__Work order__.
If a line in the entries below includes "clock", pick it out and copy it.

__Input data__.
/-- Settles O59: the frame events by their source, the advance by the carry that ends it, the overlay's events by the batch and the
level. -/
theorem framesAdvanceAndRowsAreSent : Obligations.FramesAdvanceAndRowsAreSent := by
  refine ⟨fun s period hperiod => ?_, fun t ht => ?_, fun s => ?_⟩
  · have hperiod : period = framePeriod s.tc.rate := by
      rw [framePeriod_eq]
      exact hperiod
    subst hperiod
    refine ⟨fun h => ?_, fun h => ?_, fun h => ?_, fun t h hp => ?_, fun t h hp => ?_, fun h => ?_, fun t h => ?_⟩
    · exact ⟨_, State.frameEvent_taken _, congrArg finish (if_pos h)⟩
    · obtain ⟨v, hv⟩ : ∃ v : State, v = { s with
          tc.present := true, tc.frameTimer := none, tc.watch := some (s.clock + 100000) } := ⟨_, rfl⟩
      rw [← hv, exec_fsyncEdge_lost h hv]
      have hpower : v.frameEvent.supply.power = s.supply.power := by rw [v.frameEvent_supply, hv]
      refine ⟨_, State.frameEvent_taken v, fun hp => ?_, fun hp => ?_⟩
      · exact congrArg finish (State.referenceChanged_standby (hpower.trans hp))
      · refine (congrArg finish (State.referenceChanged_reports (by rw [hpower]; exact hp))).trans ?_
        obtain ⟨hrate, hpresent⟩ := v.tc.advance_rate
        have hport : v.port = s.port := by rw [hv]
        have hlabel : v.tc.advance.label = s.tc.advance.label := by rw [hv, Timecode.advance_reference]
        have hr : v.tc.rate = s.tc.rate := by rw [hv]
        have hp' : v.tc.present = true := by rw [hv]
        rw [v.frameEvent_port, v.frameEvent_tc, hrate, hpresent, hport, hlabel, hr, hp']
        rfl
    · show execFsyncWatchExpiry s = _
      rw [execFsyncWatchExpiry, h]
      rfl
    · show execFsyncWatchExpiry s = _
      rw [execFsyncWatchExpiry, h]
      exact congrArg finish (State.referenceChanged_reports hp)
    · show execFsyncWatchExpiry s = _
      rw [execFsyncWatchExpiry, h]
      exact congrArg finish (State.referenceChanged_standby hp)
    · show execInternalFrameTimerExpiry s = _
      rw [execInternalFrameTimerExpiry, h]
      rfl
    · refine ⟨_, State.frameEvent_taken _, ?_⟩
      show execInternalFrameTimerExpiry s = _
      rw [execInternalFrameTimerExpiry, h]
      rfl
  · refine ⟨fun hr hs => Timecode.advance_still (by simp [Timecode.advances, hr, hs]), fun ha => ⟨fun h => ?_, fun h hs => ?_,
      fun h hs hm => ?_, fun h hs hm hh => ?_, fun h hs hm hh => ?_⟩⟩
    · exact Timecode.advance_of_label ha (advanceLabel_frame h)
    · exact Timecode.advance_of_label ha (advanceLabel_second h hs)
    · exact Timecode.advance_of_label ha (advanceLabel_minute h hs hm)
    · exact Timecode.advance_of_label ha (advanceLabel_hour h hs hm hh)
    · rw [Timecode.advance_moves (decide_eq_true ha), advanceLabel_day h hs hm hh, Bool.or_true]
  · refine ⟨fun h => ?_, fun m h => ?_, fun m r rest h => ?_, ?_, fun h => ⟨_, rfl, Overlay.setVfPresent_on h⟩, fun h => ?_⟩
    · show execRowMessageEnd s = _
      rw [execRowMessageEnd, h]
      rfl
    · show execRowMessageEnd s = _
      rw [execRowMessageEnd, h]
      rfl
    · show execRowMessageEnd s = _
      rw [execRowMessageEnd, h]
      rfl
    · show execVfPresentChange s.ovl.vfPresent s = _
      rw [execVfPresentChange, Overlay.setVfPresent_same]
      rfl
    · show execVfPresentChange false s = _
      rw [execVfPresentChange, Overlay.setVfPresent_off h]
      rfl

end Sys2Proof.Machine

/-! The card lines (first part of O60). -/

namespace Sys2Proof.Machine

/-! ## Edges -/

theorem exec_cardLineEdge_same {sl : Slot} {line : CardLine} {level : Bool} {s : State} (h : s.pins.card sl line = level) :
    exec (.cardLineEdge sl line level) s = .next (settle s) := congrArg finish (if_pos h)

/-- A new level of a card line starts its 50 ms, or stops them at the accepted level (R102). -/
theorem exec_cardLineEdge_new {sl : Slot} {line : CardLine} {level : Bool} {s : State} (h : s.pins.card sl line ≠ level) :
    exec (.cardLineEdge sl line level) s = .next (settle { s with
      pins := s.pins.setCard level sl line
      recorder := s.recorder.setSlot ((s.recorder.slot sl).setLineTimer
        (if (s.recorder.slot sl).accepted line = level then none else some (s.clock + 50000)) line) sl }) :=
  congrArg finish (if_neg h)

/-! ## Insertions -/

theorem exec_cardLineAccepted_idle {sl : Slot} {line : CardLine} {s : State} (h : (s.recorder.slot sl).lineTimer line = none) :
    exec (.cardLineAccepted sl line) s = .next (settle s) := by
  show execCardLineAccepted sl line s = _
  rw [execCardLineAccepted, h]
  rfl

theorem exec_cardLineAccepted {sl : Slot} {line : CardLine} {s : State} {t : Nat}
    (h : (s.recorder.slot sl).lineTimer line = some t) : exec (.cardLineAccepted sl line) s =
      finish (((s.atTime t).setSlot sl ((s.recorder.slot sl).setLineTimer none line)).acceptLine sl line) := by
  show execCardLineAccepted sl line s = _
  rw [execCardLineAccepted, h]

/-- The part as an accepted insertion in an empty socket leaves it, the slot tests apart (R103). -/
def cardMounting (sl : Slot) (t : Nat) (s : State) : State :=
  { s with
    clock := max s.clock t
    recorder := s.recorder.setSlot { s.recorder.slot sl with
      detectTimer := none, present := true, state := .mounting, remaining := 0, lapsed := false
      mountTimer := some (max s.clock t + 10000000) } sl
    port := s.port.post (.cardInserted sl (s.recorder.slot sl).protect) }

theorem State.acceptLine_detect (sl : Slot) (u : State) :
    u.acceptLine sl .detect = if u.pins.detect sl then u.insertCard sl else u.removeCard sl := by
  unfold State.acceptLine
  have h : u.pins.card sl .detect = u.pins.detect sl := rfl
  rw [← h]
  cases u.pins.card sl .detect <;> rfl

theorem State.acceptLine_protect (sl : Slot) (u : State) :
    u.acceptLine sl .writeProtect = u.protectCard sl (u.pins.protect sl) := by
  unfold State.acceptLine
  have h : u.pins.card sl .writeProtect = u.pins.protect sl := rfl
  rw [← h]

__Your response__.
          tc.present := true, tc.frameTimer := none, tc.watch := some (s.clock + 100000) } := ⟨_, rfl⟩
        (if (s.recorder.slot sl).accepted line = level then none else some (s.clock + 50000)) line) sl }) :=
    clock := max s.clock t
      mountTimer := some (max s.clock t + 10000000) } sl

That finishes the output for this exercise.